> [Activity] Using the data that follows, return exactly the lines from the one that contains "(s.hub.fld FT_STAT_STATE = 1 → s.hub.fld" through the one that contains "k.ft.stepDue = true", ends included.

-- Opening Marker --

/-- READ and WRITE over the link, and whole downlink frames (R284, R289, R291, R295, R302). -/
def Obligations.CommandsOverTheLink : Prop :=
  ∀ (s : State) (tag a : Nat), s.hub.awake → s.hub.flag WL_STAT_DOWNLINK_OK = true →
    let answered (h k : Hub) (w : BitVec 64) : Prop :=
      if h.linkLane = none then k.wl.outbox = h.wl.outbox ∧ k.wl.waiting = h.wl.waiting ++ [w]
      else k.wl.outbox = h.wl.waiting ++ [w] ∧ k.wl.waiting = []
    let crcOf (ws : List (BitVec 64)) : Nat := crc32c (beBytes (ws.flatMap fun w => (wide w.toNat).map (BitVec.ofNat 32)))
    (s.hub.linkUp = true → tag < 256 → a < 2 ^ 32 →
      (∀ r, replay s.hub.wl.cache tag a = some r → Completes (.read tag a) s fun k =>
        answered s.hub k r ∧ k.wl.cache = s.hub.wl.cache ∧ Framed (inBlocks [9]) [.wl] s.hub k) ∧
      (∀ r d, replay s.hub.wl.cache tag a = some r → Completes (.write tag a d) s fun k =>
        answered s.hub k r ∧ k.wl.cache = s.hub.wl.cache ∧ Framed (inBlocks [9]) [.wl] s.hub k) ∧
      (∀ v h, replay s.hub.wl.cache tag a = none → s.hub.passTime.readAny .downlink a = (.done, v, h) →
        Completes (.read tag a) s fun k => answered s.hub k (replyRead tag v.toNat) ∧
          k.wl.cache = keep s.hub.wl.cache tag a (replyRead tag v.toNat) ∧ Framed (inBlocks [9]) [.wl, .latch] s.hub k) ∧
      (∀ d h, replay s.hub.wl.cache tag a = none → s.hub.passTime.writeAny .downlink a d = (.done, h) →
        Completes (.write tag a d) s fun k => answered h k (replyWrite tag) ∧
          replay k.wl.cache tag a = some (replyWrite tag) ∧ (∀ r, r / 0x10000 ≠ 9 → k.reg r = h.reg r) ∧ k.staged = h.staged)) ∧
    (∀ count crc n ws, n < 65536 → crc ≠ crcOf ws → Completes (.downlinkFrame count crc n ws) s fun k =>
      k.wl.dlsn = n ∧ answered s.hub k (replyNak 0 1 n 0) ∧
      k.fld WL_CNT_DL_BAD_CRC = satAdd (2 ^ 32 - 1) (s.hub.fld WL_CNT_DL_BAD_CRC) 1 ∧
      Framed (inBlocks [9]) (.wl :: eventParts) s.hub k) ∧
    (∀ count n ws, n < 65536 → count ≠ ws.length → Completes (.downlinkFrame count (crcOf ws) n ws) s fun k =>
      k.wl.dlsn = n ∧ answered s.hub k (replyNak 0 11 n 0) ∧ Framed (inBlocks [9]) (.wl :: eventParts) s.hub k) ∧
    (∀ n ws, n < 65536 → ws ≠ [] → ws.length ≤ 64 → (∀ w ∈ ws, w = (0 : BitVec 64)) → s.hub.linkUp = true →
      Completes (.downlinkFrame ws.length (crcOf ws) n ws) s fun k =>
        k.wl.dlsn = n ∧ k.wl.outbox = s.hub.wl.outbox ∧
        k.fld WL_CNT_DL_FRAMES = satAdd (2 ^ 32 - 1) (s.hub.fld WL_CNT_DL_FRAMES) 1 ∧
        Framed (among [WL_CNT_W4]) [.wl, .pmc] s.hub k)

/-- DATA and INTERLOCK frames leave (R252, R286, R287, R288, R292, R297). -/
def Obligations.FramesLeave : Prop :=
  ∀ (s : State) (l : Nat), s.hub.awake → l < 4 → s.hub.logOf l ≠ 7 → s.hub.linkUp = true →
    (s.hub.interlockReady = none ∨ l ∉ s.hub.copyLanes →
      (∀ n rest, s.hub.wl.resend = n :: rest → Completes (.dataFrame l) s fun k =>
        k.wl.resend = rest ∧ (∃ f, SMap.find? k.wl.lanes (s.hub.logOf l) = some f ∧ f.kind = 0 ∧ f.retx = true ∧ f.num = n) ∧
        k.fld WL_CNT_RESENT = satAdd (2 ^ 32 - 1) (s.hub.fld WL_CNT_RESENT) 1 ∧ k.fld WL_LSN_NEXT = s.hub.fld WL_LSN_NEXT ∧
        Framed (among [WL_CNT_W1, WL_LANE_STAT (s.hub.logOf l)]) [.wl, .pmc] s.hub k) ∧
      (∀ n r, s.hub.wl.resend = [] →
        ((s.hub.readyStream 1).orElse fun _ => (s.hub.readyStream 2).orElse fun _ => s.hub.readyStream 3) = some (n, r) →
        s.hub.outstanding < 16384 → Completes (.dataFrame l) s fun k =>
          k.fld WL_LSN_NEXT = (s.hub.fld WL_LSN_NEXT + 1) % 2 ^ 32 ∧ k.wl.unacked = s.hub.wl.unacked ++ [(s.hub.fld WL_LSN_NEXT, n)] ∧
          k.ring n = (if r.content.isSome then { s.hub.ring n with sent := (s.hub.ring n).sent + 1 }
            else { s.hub.ring n with open? := (s.hub.ring n).open?.map fun p => { p with cut := true } }) ∧
          (∀ m, m ≠ n → k.ring m = s.hub.ring m) ∧
          SMap.get (fun _ => 0) k.wl.used n = (SMap.get (fun _ => 0) s.hub.wl.used n + (r.bytes + 63) / 64) % 2 ^ 32 ∧
          (∃ f, SMap.find? k.wl.lanes (s.hub.logOf l) = some f ∧ f.kind = 0 ∧ f.retx = false ∧ f.num = s.hub.fld WL_LSN_NEXT ∧
            f.stream = n ∧ f.seq = r.seq) ∧
          k.fld WL_CNT_DATA = satAdd (2 ^ 32 - 1) (s.hub.fld WL_CNT_DATA) 1 ∧
          Framed (among [WL_CNT_W0, WL_LSN_W0, WL_CREDIT n, WL_LANE_STAT (s.hub.logOf l)]) [.wl, .cis, .pmc] s.hub k)) ∧
    (∀ n r l0 rest, n < 128 → s.hub.copyLanes = l0 :: rest → s.hub.interlockReady = some (n, r) → (s.hub.ring n).held = none →
      (∀ l1 ∈ rest, s.hub.logOf l0 ≠ s.hub.logOf l1) →
      Completes .interlockFrame s fun k =>
        (∃ f g : SentFrame, f.kind = 1 ∧ g.kind = 1 ∧ f.copy = 0 ∧ g.copy = 1 ∧ f.num = s.hub.wl.ilsn ∧ g.num = s.hub.wl.ilsn ∧
          f.stream = n ∧ g.stream = n ∧
          match rest with
          | l1 :: _ => SMap.find? k.wl.inner (s.hub.logOf l0) = some [f] ∧ SMap.find? k.wl.inner (s.hub.logOf l1) = some [g]
          | [] => SMap.find? k.wl.inner (s.hub.logOf l0) = some [f, g]) ∧
        k.wl.ilsn = (s.hub.wl.ilsn + 1) % 2 ^ 32 ∧ (∀ m, m ≠ n → k.ring m = s.hub.ring m) ∧
        (if r.content.isSome then (k.ring n).packets = (s.hub.ring n).packets.drop 1
          else k.ring n = { s.hub.ring n with open? := (s.hub.ring n).open?.map fun p => { p with cut := true } }) ∧
        k.fld WL_LSN_NEXT = s.hub.fld WL_LSN_NEXT)

/-- PTP messages and the selection of a master (R311, R312, R314). -/
def Obligations.PtpMessages : Prop :=
  ∀ (s : State) (m : PtpHdr), s.hub.awake → s.hub.ptpOn = true →
    let mine := m.domain = s.hub.fld FT_CFG_DOMAIN ∧ m.sdo = 0 ∧ s.hub.ft.selected = some (m.clock, m.port)
    let at_ (ns : Nat) : Nat := s.hub.passTime.lt / 10 * 10 + ns % 10
    let counts (f : Fld) (k : Hub) : Prop := k.fld f = satAdd (2 ^ 32 - 1) (s.hub.fld f) 1
    let ptp : Prop := m.dest = Hub.ptpForwardable ∨ m.dest = Hub.ptpLocal
    (∀ cls ds utc v f, ptp → m.domain = s.hub.fld FT_CFG_DOMAIN → m.sdo = 0 → m.logInterval = 0 → s.hub.ft.masters = [f] →
      f.clock = m.clock → f.port = m.port → s.hub.passTime.lt ≤ f.heard + 4000000000 → s.hub.ft.selected = none →
      s.hub.fld FT_STAT_STATE = 0 → m.port < 65536 → m.clock < 2 ^ 64 → cls < 256 →
      Completes (.announce m cls ds utc v) s fun k =>
        k.ft.selected = some (m.clock, m.port) ∧ k.fld FT_STAT_STATE = 1 ∧ k.fld FT_MASTER_PORT = m.port ∧ k.fld FT_MASTER_CLASS = cls ∧
        k.fld FT_MASTER_ID_HI = m.clock / 2 ^ 32 ∧ k.fld FT_MASTER_ID_LO = m.clock % 2 ^ 32 ∧ counts FT_CNT_ANNOUNCE k ∧
        Hub.oneMore 186 s.hub k ∧ Hub.oneMore 184 s.hub k ∧ Framed (inBlocks [10]) (.ft :: eventParts) s.hub k) ∧
    (∀ t1 corr ns, ptp → mine → -4 ≤ m.logInterval → m.logInterval ≤ 1 →
      (Completes (.sync m false t1 corr ns) s fun k =>
        k.ft = { s.hub.ft with sync := some (t1, corr, at_ ns), waiting := none } ∧ counts FT_CNT_SYNC k ∧
        Framed (among [FT_CNT_W0]) [.ft] s.hub k) ∧
      (Completes (.sync m true t1 corr ns) s fun k =>
        k.ft = { s.hub.ft with waiting := some { seq := m.seq, lt := at_ ns, corr := corr } } ∧
        Framed (fun _ => False) [.ft] s.hub k)) ∧
    (∀ t1 corr w, ptp → mine → -4 ≤ m.logInterval → m.logInterval ≤ 1 → s.hub.ft.waiting = some w → w.seq = m.seq → Completes (.followUp m t1 corr) s fun k =>
      k.ft = { s.hub.ft with sync := some (t1, corr + w.corr, w.lt), waiting := none } ∧ counts FT_CNT_SYNC k ∧
      Framed (among [FT_CNT_W0]) [.ft] s.hub k) ∧
    (∀ ns, s.hub.ft.selected ≠ none → Completes (.delayReq ns) s fun k =>
      let stamp := if s.hub.flag FT_STAT_FT_VALID then s.hub.ftNs (at_ ns) else at_ ns
      k.ft = { s.hub.ft with
        request := some (s.hub.ft.reqSeq, at_ ns, stamp)
        delayOut := some { dest := if s.hub.flag FT_CFG_DST then 0x0180C200000E else 0x011B19000000, source := s.hub.macAddress
                           tag := s.hub.vlanTag, seq := s.hub.ft.reqSeq, origin := stamp }
        reqSeq := (s.hub.ft.reqSeq + 1) % 65536 } ∧
      counts FT_CNT_DELAY_REQ k ∧ Framed (among [FT_CNT_W1]) [.ft] s.hub k) ∧
    (∀ a b t corr ns, (ptp ∧ ¬ mine) ∨ (¬ ptp ∧ m.dest = s.hub.macAddress) → ∀ c ∈ [Instr.sync m a t corr ns, .followUp m t corr, .delayResp m t b], Completes c s fun k =>
      counts FT_CNT_IGNORED k ∧ Framed (among [FT_CNT_W4]) [] s.hub k)

/-- A Delay_Resp completes an exchange (R307, R313, R314, R316). -/
def Obligations.Exchanges : Prop :=
  ∀ (s : State) (m : PtpHdr) (t4 corr t1 cs : Int) (lt2 lt3 stamp : Nat), s.hub.awake → s.hub.ptpOn = true →
    m.dest = Hub.ptpForwardable ∨ m.dest = Hub.ptpLocal →
    m.domain = s.hub.fld FT_CFG_DOMAIN → m.sdo = 0 → s.hub.ft.selected = some (m.clock, m.port) → -4 ≤ m.logInterval →
    m.logInterval ≤ 4 → s.hub.ft.request = some (m.seq, lt3, stamp) → s.hub.ft.sync = some (t1, cs, lt2) → s.hub.boot.stalled = false →
    let ps : Int := 1000000000
    let ms := s.hub.ftAt lt2 - (t1 + cs) * ps
    let sm := (t4 - corr) * ps - s.hub.ftAt lt3
    let mpd := ratioOr (ms + sm) 2000000000
    let o := ratioOr (ms - sm - 2 * s.hub.sfld (FT_ASYM_PS 0) * ps) 2000000000
    let far := 1000 * s.hub.fld FT_JUMP_CFG_THRESH < (mpd - s.hub.ft.dref).natAbs
    let answered (k : Hub) : Prop := k.ft.request = none ∧ k.ft.sync = some (t1, cs, lt2) ∧
      k.fld FT_CNT_DELAY_RESP = satAdd (2 ^ 32 - 1) (s.hub.fld FT_CNT_DELAY_RESP) 1 ∧
      Framed (inBlocks [10]) (.ft :: eventParts) s.hub k
    (s.hub.fld FT_STAT_STATE = 1 → s.hub.ft.gathered.length + 1 < s.hub.fld FT_SERVO_ACQ_N →
      Completes (.delayResp m t4 corr) s fun k => answered k ∧ k.ft.gathered = s.hub.ft.gathered ++ [o] ∧
        k.fld FT_STAT_STATE = 1 ∧ k.flag FT_STAT_FT_VALID = s.hub.flag FT_STAT_FT_VALID ∧ ∀ lt, k.ftAt lt = s.hub.ftAt lt) ∧
    (s.hub.fld FT_STAT_STATE = 1 → s.hub.fld FT_SERVO_ACQ_N ≤ s.hub.ft.gathered.length + 1 →
      Completes (.delayResp m t4 corr) s fun k => answered k ∧ k.flag FT_STAT_FT_VALID = true ∧ k.fld FT_STAT_STATE = 2 ∧
        k.ft.stepDue = true ∧ (∀ lt, k.ftAt lt = s.hub.ftAt lt - median (s.hub.ft.gathered ++ [o]) * ps) ∧
        Hub.oneMore 185 s.hub k ∧ Hub.oneMore 184 s.hub k) ∧
    (s.hub.fld FT_STAT_STATE = 2 → far → s.hub.ft.jumps = [] → 2 ≤ s.hub.fld FT_JUMP_CFG_PERSIST →
      Completes (.delayResp m t4 corr) s fun k => answered k ∧ k.fld FT_STAT_STATE = 3 ∧ k.flag FT_STAT_ASYM_SUSPECT = true ∧
        k.ft.jumps = [(mpd, o)] ∧ k.ft.y = s.hub.ft.y ∧ k.ft.dref = s.hub.ft.dref ∧ Hub.oneMore 187 s.hub k ∧ Hub.oneMore 184 s.hub k) ∧
    (s.hub.fld FT_STAT_STATE = 2 → ¬ far →
      Completes (.delayResp m t4 corr) s fun k => answered k ∧ k.fld FT_STAT_STATE = 2 ∧
        k.ft.delays = (mpd :: s.hub.ft.delays).take 16 ∧ k.ft.dref = mean ((mpd :: s.hub.ft.delays).take 16))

-- Closing Marker --

> [Output below]
    (s.hub.fld FT_STAT_STATE = 1 → s.hub.fld FT_SERVO_ACQ_N ≤ s.hub.ft.gathered.length + 1 →
      Completes (.delayResp m t4 corr) s fun k => answered k ∧ k.flag FT_STAT_FT_VALID = true ∧ k.fld FT_STAT_STATE = 2 ∧
        k.ft.stepDue = true ∧ (∀ lt, k.ftAt lt = s.hub.ftAt lt - median (s.hub.ft.gathered ++ [o]) * ps) ∧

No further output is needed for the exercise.